BEGIN Extracted records
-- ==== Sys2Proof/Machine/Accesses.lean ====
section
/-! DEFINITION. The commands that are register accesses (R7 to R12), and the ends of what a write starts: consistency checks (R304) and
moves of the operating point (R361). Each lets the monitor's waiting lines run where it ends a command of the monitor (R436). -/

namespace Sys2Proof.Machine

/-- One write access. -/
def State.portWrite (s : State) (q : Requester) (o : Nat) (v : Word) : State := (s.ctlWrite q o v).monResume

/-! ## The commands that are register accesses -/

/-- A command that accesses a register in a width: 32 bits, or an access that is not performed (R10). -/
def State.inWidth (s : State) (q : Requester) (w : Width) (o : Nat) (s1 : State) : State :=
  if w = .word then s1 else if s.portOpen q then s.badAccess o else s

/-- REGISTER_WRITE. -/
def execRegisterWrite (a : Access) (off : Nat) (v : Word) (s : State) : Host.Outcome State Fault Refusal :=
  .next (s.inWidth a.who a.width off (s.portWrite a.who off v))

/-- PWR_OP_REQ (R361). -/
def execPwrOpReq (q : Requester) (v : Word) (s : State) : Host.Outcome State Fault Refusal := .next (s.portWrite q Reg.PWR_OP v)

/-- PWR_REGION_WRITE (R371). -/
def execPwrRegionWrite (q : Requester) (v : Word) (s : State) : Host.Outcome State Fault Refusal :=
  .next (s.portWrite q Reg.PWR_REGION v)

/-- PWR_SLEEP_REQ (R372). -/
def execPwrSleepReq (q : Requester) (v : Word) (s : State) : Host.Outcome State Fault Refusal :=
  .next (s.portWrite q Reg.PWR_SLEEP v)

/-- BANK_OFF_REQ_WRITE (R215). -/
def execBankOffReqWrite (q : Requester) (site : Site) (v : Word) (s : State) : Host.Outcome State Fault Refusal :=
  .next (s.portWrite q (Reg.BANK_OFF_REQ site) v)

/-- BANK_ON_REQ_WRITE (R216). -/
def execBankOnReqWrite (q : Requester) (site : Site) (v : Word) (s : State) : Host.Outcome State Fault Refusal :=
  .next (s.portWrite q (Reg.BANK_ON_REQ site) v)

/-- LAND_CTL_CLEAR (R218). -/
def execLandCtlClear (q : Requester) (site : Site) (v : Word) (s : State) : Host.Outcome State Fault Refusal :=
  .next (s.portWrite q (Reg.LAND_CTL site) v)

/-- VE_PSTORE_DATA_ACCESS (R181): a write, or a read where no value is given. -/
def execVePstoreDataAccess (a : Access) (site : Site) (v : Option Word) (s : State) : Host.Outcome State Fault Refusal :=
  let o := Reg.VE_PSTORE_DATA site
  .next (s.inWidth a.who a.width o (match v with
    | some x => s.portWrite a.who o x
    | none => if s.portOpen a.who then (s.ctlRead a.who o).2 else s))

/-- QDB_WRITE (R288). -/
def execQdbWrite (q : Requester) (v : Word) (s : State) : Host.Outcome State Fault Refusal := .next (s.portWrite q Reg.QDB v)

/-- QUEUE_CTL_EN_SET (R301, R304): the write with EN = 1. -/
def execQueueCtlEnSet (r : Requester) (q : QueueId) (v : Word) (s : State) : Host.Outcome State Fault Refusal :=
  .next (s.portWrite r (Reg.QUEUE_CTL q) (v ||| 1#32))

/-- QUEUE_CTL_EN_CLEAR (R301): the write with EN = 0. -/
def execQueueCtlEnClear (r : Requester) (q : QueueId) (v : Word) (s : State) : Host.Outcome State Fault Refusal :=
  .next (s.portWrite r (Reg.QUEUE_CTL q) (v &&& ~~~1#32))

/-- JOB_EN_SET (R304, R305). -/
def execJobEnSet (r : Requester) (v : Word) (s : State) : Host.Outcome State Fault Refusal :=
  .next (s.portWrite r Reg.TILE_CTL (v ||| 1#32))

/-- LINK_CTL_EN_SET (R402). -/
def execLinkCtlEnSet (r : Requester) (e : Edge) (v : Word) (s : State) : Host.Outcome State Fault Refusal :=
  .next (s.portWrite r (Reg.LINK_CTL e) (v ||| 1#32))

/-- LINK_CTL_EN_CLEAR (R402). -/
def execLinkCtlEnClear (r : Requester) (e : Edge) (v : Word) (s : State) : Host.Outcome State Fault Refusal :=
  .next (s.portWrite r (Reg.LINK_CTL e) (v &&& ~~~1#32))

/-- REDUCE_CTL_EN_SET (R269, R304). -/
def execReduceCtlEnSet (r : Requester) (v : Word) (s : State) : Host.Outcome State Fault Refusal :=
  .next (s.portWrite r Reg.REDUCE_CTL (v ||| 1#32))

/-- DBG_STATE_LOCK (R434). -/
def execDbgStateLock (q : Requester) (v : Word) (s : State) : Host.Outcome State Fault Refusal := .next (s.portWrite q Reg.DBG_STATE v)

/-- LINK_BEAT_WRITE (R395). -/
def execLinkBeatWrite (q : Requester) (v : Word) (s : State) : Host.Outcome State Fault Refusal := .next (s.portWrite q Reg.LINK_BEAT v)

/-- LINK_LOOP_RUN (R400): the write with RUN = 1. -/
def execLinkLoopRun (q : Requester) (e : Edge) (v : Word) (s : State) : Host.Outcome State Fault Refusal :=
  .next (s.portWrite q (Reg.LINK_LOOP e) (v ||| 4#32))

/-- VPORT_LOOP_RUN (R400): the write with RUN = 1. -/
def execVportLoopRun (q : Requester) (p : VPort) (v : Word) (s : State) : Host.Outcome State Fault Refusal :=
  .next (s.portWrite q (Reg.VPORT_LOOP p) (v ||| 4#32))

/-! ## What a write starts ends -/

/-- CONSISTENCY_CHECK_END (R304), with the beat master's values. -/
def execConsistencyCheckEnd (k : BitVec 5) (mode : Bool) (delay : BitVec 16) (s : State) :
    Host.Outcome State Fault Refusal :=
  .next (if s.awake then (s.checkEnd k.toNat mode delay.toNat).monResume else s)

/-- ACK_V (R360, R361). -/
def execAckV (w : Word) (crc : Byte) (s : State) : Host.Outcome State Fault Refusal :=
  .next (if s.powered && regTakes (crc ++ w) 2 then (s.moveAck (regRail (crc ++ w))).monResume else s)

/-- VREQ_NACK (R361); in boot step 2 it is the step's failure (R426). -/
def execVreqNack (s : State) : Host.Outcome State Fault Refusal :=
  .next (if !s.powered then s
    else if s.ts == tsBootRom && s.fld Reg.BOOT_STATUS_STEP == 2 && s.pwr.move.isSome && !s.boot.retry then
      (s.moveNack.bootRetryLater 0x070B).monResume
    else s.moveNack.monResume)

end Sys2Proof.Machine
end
END Extracted records
> **Try it**
Your answer should be the lines above from the one containing "is given. -/" through the one containing "q) (v ||| 1#32))", copied exactly and with both ends kept.

> **Task response**
/-- VE_PSTORE_DATA_ACCESS (R181): a write, or a read where no value is given. -/
def execVePstoreDataAccess (a : Access) (site : Site) (v : Option Word) (s : State) : Host.Outcome State Fault Refusal :=
  let o := Reg.VE_PSTORE_DATA site
  .next (s.inWidth a.who a.width o (match v with
    | some x => s.portWrite a.who o x
    | none => if s.portOpen a.who then (s.ctlRead a.who o).2 else s))

/-- QDB_WRITE (R288). -/
def execQdbWrite (q : Requester) (v : Word) (s : State) : Host.Outcome State Fault Refusal := .next (s.portWrite q Reg.QDB v)

/-- QUEUE_CTL_EN_SET (R301, R304): the write with EN = 1. -/
def execQueueCtlEnSet (r : Requester) (q : QueueId) (v : Word) (s : State) : Host.Outcome State Fault Refusal :=
  .next (s.portWrite r (Reg.QUEUE_CTL q) (v ||| 1#32))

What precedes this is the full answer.